• **Required work**: The following data has a line with "else field e" and a line with "bf va 26 15". Write out exactly those lines and all the lines between them.

_ _ _ _ _

/-- Every byte of the run lies in the valid range (R181). -/
def vaValid (va : Int) (n : Nat) : Bool := vaLow ≤ va && va + (n : Int) - 1 ≤ vaHigh

/-- The exact integer that a canonical 64-bit address names. -/
def vaOf (w : Word) : Int := w.toInt

/-- Canonical: bits [63:56] are copies of bit 55 (R178). -/
def isCanonical (w : Word) : Bool := vaValid (vaOf w) 1

/-- The 56 address bits that a walk indexes. -/
def va56 (va : Int) : Nat := wrap 56 va

/-- Outcome of a walk. -/
inductive Walk where
  | leaf (e : Word) (big : Bool)
  | fault (f : AFault) (pa : Nat)
  | poison (pa : Nat)
  deriving DecidableEq, Repr

/-- Fields of a table entry (R179). -/
def pteV (e : Word) : Bool := bit e 63
def pteLeaf (e : Word) : Bool := bit e 62
def pteAper (e : Word) : Nat := field e 61 60
def ptePeer (e : Word) : Nat := field e 59 52
def pteFrame (e : Word) : Nat := field e 51 15 * 0x8000
def pteRes (e : Word) : Nat := field e 14 13
def pteSeal (e : Word) : Bool := bit e 12
def pteRap (e : Word) : Bool := bit e 11
def pteRd (e : Word) : Bool := bit e 10
def pteWr (e : Word) : Bool := bit e 9
def pteEx (e : Word) : Bool := bit e 8
def pteSys (e : Word) : Bool := bit e 7

/-- A run lies in granted ranges; ranges may adjoin. -/
def covered (ranges : List (Nat × Nat)) : Nat → Nat → Nat → Bool
  | 0, a, b => b ≤ a
  | f + 1, a, b =>
    if b ≤ a then true
    else
      match ranges.find? fun r => r.1 ≤ a && a < r.1 + r.2 with
      | some r => covered ranges f (r.1 + r.2) b
      | none => false

def inRanges (ranges : List (Nat × Nat)) (a n : Nat) : Bool := covered ranges (ranges.length + 1) a (a + n)

/-- A frame lies in the memory that its aperture requires (R179). -/
def aperOk (aper frame size : Nat) : Bool :=
  match aper with
  | 0 => inHbm frame && inHbm (frame + size - 1)
  | 1 => inCap frame && inCap (frame + size - 1)
  | 2 => (inHbm frame && inHbm (frame + size - 1)) || (inCap frame && inCap (frame + size - 1))
  | _ => inHost frame && inHost (frame + size - 1)

/-- A frame lies in one memory of the map, but not in the one that its aperture requires; a PEER frame is malformed outside the map too
(R179; R425: a walk that meets any other frame outside the map fails for want of ownership). -/
def frameMalformed (aper frame size : Nat) : Bool := !aperOk aper frame size && (aper = 2 || runInMap frame size)

/-- A table entry at a level is malformed (R179). -/
def pteMalformed (level : Nat) (e : Word) : Bool :=
  if pteLeaf e then
    field e 6 0 != 0 || 2 ≤ level || (level = 1 && field e 26 15 != 0)
      || (if pteAper e = 2 then ptePeer e = 255 else ptePeer e != 0)
      || frameMalformed (pteAper e) (pteFrame e) (if level = 1 then 0x8000000 else 0x8000)
  else field e 61 52 != 0 || field e 14 0 != 0 || level = 0

/-- Index bits of a level (R178). -/
def walkIndex (va : Nat) : Nat → Nat
  | 3 => bf va 55 51
  | 2 => bf va 50 39
  | 1 => bf va 38 27
  | _ => bf va 26 15

/-- The walk from a table at a level down; each entry is tested for V, malformation and ownership in turn (R180). -/
def walkFrom (mem : List Host.Cell) (bad : Nat → Bool) (ranges : List (Nat × Nat)) (va : Nat) : Nat → Nat → Walk
  | level, table =>
    let a := table + 8 * walkIndex va level
    let e : Word := BitVec.ofNat 64 (numOf (readMem mem a 8))
    if bad a then .poison a
    else if !pteV e then .fault faultUnmapped a
    else if pteMalformed level e then .fault faultMalformed a
    else if pteLeaf e then
      if pteAper e != 2 && !inRanges ranges (pteFrame e) (if level = 1 then 0x8000000 else 0x8000) then
        .fault faultOwner (pteFrame e)
      else .leaf e (level = 1)
    else if !inRanges ranges (pteFrame e) 0x8000 then .fault faultOwner (pteFrame e)
    else
      match level with
      | 0 => .fault faultMalformed a
      | l + 1 => walkFrom mem bad ranges va l (pteFrame e)

/-- A walk under a tenant's tree; without a root table it fails as if every root entry had V = 0 (R178). -/
def walkTree (mem : List Host.Cell) (bad : Nat → Bool) (t : Option Tenant) (va : Nat) : Walk :=
  match t with
  | none => .fault faultUnmapped 0
  | some t =>
    match t.root with
    | none => .fault faultUnmapped 0
    | some root => if !inRanges t.ranges root 0x8000 then .fault faultOwner root else walkFrom mem bad t.ranges va 3 root

def Ctx.who (key : Nat) (c : Ctx) : Who := ⟨keyTile key, c.tenant, some c.node, c.sysLevel⟩

/-- The first address of a staged range, and whether the range holds an address: addresses are signed, so that a range may run from below 0
past it (04 R83; R181). -/
def Staged.first (r : Staged) : Int := signedOf 56 r.vbase
def Staged.holds (r : Staged) (va : Int) : Bool := r.first ≤ va && va < r.first + (r.npages * 0x8000 : Nat)

/-- The shadow frame of a page in the staged ranges of a node (04 R84). -/
def State.stagedFrame (s : State) (node : Option Nat) (va : Nat) : Option Nat := do
  let n ← node
  let nd ← s.node? n
  let r ← nd.staged.find? fun r => r.holds (signedOf 56 va)
  return r.sframe + (signedOf 56 va - r.first).toNat / 0x8000 * 0x8000

/-- The leaf with another frame. -/
def reframe (e : Word) (frame : Nat) : Word :=
  BitVec.ofNat 64 (e.toNat - field e 51 15 * 0x8000 + frame % 2 ^ 52 / 0x8000 * 0x8000)

/-- The walk of this package, with the staged pages of the node. -/
def State.walk (s : State) (w : Who) (va : Nat) : Walk :=
  match walkTree s.mem (fun a => s.poisoned a 8) (s.tenants.find w.tenant) va with
  | .leaf e big =>
    match s.stagedFrame w.node va with
    | some f => .leaf (reframe e f) false
    | none => .leaf e big
  | r => r

/-- A TLB entry matches an address for a tenant, and for a staged page the node (R183). -/
def TlbEnt.hits (t : TlbEnt) (tenant : Nat) (node : Option Nat) (va : Nat) : Bool :=
  t.tenant = tenant && t.page = (if t.big then va / 0x8000000 else va / 0x8000) && t.node = node

/-- Tiles that a miss probes: the tile itself, then those of its logical row (R183). -/
def probeTiles (tile : Nat) : List Nat := tile :: ((List.range 8).map fun x => tile / 8 * 8 + x).filter (· != tile)

/-- The TLB entry that a lookup finds. -/
def State.tlbFind (s : State) (w : Who) (va : Nat) : Option TlbEnt :=
  let node := if (s.stagedFrame w.node va).isSome then w.node else none
  (probeTiles w.tile).findSome? fun t => (s.tile t).tlb.find? fun e => e.hits w.tenant node va

/-- The leaf by TLB, ring probe or walk (R183, R184). -/
def State.leaf (s : State) (w : Who) (va : Nat) : Walk :=
  match s.tlbFind w va with
  | some e => .leaf e.leaf e.big
  | none => s.walk w va

/-- The table entries that a walk reads, from a table at a level down. -/
def walkReads (mem : List Host.Cell) (ranges : List (Nat × Nat)) (va : Nat) : Nat → Nat → List Nat
  | level, table =>
    let a := table + 8 * walkIndex va level
    let e : Word := BitVec.ofNat 64 (numOf (readMem mem a 8))
    a :: (if !pteV e || pteMalformed level e || pteLeaf e || !inRanges ranges (pteFrame e) 0x8000 then []
      else match level with
        | 0 => []
        | l + 1 => walkReads mem ranges va l (pteFrame e))

/-- A lookup that misses walks, and reads its entries from memory (R183; 14 R279, R283). -/
def State.meetWalk (s : State) (w : Who) (va : Nat) : State :=
  match s.tlbFind w va, s.tenants.find w.tenant with
  | none, some t => match t.root with
    | some root => if inRanges t.ranges root 0x8000 then (walkReads s.mem t.ranges va 3 root).foldl (fun s a => s.meet a 8) s else s
    | none => s
  | _, _ => s

/-- The walks that some parts of an access of this package make. -/
def State.meetWalks (s : State) (w : Who) (l : List (Option (Nat × Nat) × Int)) : State :=
  l.foldl (fun s p => match p.1 with
    | none => s.meetWalk w (va56 p.2)
    | some (n, _) => if n = 255 then s.meetWalk w (va56 p.2) else s) s

/-- Keep a leaf in the tile's TLB of 64 entries; the oldest entry leaves (R183: replacement is not architectural). -/
def State.tlbFill (s : State) (w : Who) (va : Nat) : State :=
  let s := s.meetWalk w va
  match s.leaf w va with
  | .leaf e big =>
    let node := if (s.stagedFrame w.node va).isSome then w.node else none
    let ent : TlbEnt := ⟨w.tenant, if big then va / 0x8000000 else va / 0x8000, big, node, e⟩
    s.mapTile w.tile fun t =>
      if t.tlb.any fun x => x.hits w.tenant node va then t else { t with tlb := (t.tlb ++ [ent]).drop (t.tlb.length - 63) }
  | _ => s

/-- Kinds of access for R180 and R182. `waitRead`: WAITPH and WAITCNT. `sync`: RED, ARRIVE and counter arrivals. -/
inductive AKind where
  | load | store | fetch | copyRead | atomic | sync | waitRead
  deriving DecidableEq, Repr

/-- Where a translated access goes. -/
inductive XRes where
  | ok (l : Loc)
  | nonres
  | held
  | fault (f : AFault)
  | poison (pa : Nat)
  deriving DecidableEq, Repr

def AKind.reads : AKind → Bool
  | .load | .copyRead | .atomic | .sync | .waitRead => true
  | _ => false

def AKind.writes : AKind → Bool
  | .store | .atomic | .sync => true
  | _ => false

def AKind.isAtomic : AKind → Bool
  | .atomic | .sync => true
  | _ => false

/-- Checks 5 to 9 of R180 on a leaf, then R209's refusal of Buckle operations other than ATOM on host memory. -/
def leafCheck (e : Word) (sys tq : Bool) (k : AKind) : Option AFault :=
  if pteSys e && !sys then some ⟨0x08, 4⟩
  else if k.reads && !pteRd e then some ⟨0x08, 1⟩
  else if k.writes && !pteWr e then some ⟨0x08, 2⟩
  else if k = .fetch && !pteEx e then some ⟨0x08, 3⟩
  else if pteSeal e && k.writes && (k.isAtomic || !tq) then some ⟨0x09, 0⟩
  else if k.isAtomic && pteAper e = 2 && !pteRap e then some ⟨0x0A, 0⟩
  else if pteRes e = 0 && k != .load then some faultNonres
  else if pteRes e = 2 && k.writes then some ⟨0x08, 6⟩
  else if pteAper e = 3 && (k = .sync || k = .waitRead) then some ⟨0x08, 7⟩
  else none

/-- Physical byte of a leaf for an address. -/
def leafPa (e : Word) (big : Bool) (va : Nat) : Nat :=
  if big then pteFrame e / 0x8000000 * 0x8000000 + va % 0x8000000 else pteFrame e + va % 0x8000

/-- The package that a die's gateway gives to a peer number: the accelerator that the table's entry names, when it answers (15 R302). -/
def State.gateway (s : State) (die n : Nat) : Option Nat :=
  ((s.die die).peerTab.find n).bind fun id => if (s.peers.find id).isSome then some id else none

/-- A PEER frame as a die of this package reaches it. -/
def State.viaGateway (s : State) (die n pa : Nat) : XRes :=
  match s.gateway die n with
  | some id => .ok (.peer id pa)
  | none => .fault faultOwner

/-- A PEER frame as a die of another package reaches it, by that die's own peer table: a third package, or this one, which tests the frame
against the tenant's ranges (12 R254; 15 R302; DESIGN CHOICE, log entry 47). -/
def State.viaPeer (s : State) (tenant : Nat) (v : Peer) (die n pa size : Nat) : XRes :=
  match Tab.find (v.gates.read [] die) n with
  | none => .fault faultOwner
  | some id =>
    if (s.peers.find id).isSome then .ok (.peer id pa)
    else if id = Config.accelerator && ((s.tenants.find tenant).any fun t => inRanges t.ranges pa size) then .ok (.phys pa)
    else .fault faultOwner

/-- The outcome of an access whose leaf is known; `via` takes a peer number and a frame's byte to where it lies. A MIGRATING page holds writes
and atomics (R182; 12 R258). -/
def finish (via : Nat → Nat → XRes) (r : Walk) (sys tq : Bool) (k : AKind) (va : Nat) : XRes :=
  match r with
  | .fault f _ => .fault f
  | .poison a => .poison a
  | .leaf e big =>
    match leafCheck e sys tq k with
    | some f => .fault f
    | none =>
      if pteRes e = 0 then .nonres
      else if pteRes e = 3 && k.writes then .held
      else if pteAper e = 2 then via (ptePeer e) (leafPa e big va)
      else .ok (.phys (leafPa e big va))

/-- Translate the first byte of a run of n bytes that lies in one granule. -/
def State.translate (s : State) (w : Who) (k : AKind) (tq : Bool) (va : Int) (n : Nat) : XRes :=
  if !vaValid va n then .fault faultCanon else finish (s.viaGateway (tileDie w.tile)) (s.leaf w (va56 va)) w.sys tq k (va56 va)

/-- A doubleword of a peer package that lies in a poisoned line there. -/
def Peer.lost (v : Peer) (pa : Nat) : Bool := v.poison.contains (lineOf pa)

/-- A Mantle owner on a die of this package, or no owner at all (12 R250). -/
def ownerHere (o : Option (Nat × Nat)) : Bool :=
  match o with
  | some (p, _) => p = 255
  | none => true

/-- Translate at a Mantle owner: its die makes the walk, under the tenant's tree of its package (12 R254; 15 R302). -/
def State.translateOwner (s : State) (w : Who) (k : AKind) (tq : Bool) (owner : Option (Nat × Nat)) (va : Int) (n : Nat) :
    XRes :=
  match owner with
  | none => s.translate w k tq va n
  | some (255, d) =>
    if d = tileDie w.tile then s.translate w k tq va n
    else if !vaValid va n then .fault faultCanon else finish (s.viaGateway d) (s.walk w (va56 va)) w.sys tq k (va56 va)
  | some (p, d) =>
    match s.gateway (tileDie w.tile) p with
    | none => .fault faultOwner
    | some id =>
      match s.peers.find id with
      | none => .fault faultOwner
      | some v =>
        if !vaValid va n then .fault faultCanon
        else
          match finish (fun k pa => match s.viaPeer w.tenant v d k pa n with
              | .ok (.phys a) => .ok (.peer Config.accelerator a)
              | r => r) (walkTree v.mem v.lost (v.tenants.find w.tenant) (va56 va)) w.sys tq k (va56 va) with
          | .ok (.phys pa) => .ok (.peer id pa)
          | .ok (.peer j pa) => .ok (if (s.peers.find j).isSome then .peer j pa else .phys pa)
          | r => r

/-- Whether the receiving package lets the tenant reach a frame (15 R302). -/
def State.peerAllows (s : State) (tenant p pa n : Nat) : Bool :=
  match s.peers.find p with
  | none => false
  | some v => match v.tenants.find tenant with
    | none => false
    | some t => inRanges t.ranges pa n

/-- A location that the tenant may not reach: the receiving package refuses a PEER frame outside the tenant's ranges there (15 R302). -/
def State.peerRefuses (s : State) (tenant : Nat) (l : Loc) (n : Nat) : Bool :=
  match l with
  | .phys _ => false
  | .peer p pa => !s.peerAllows tenant p pa n

/-- A page of 128 MiB maps the address for an access at its own die (08 R184). -/
def State.mapsBy (s : State) (w : Who) (owner : Option (Nat × Nat)) (va : Int) : Bool :=
  ownerHere owner && match s.leaf w (va56 va) with
    | .leaf _ big => big
    | _ => false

_ _ _ _ _

• **Reply to the task**:
  else field e 61 52 != 0 || field e 14 0 != 0 || level = 0

/-- Index bits of a level (R178). -/
def walkIndex (va : Nat) : Nat → Nat
  | 3 => bf va 55 51
  | 2 => bf va 50 39
  | 1 => bf va 38 27
  | _ => bf va 26 15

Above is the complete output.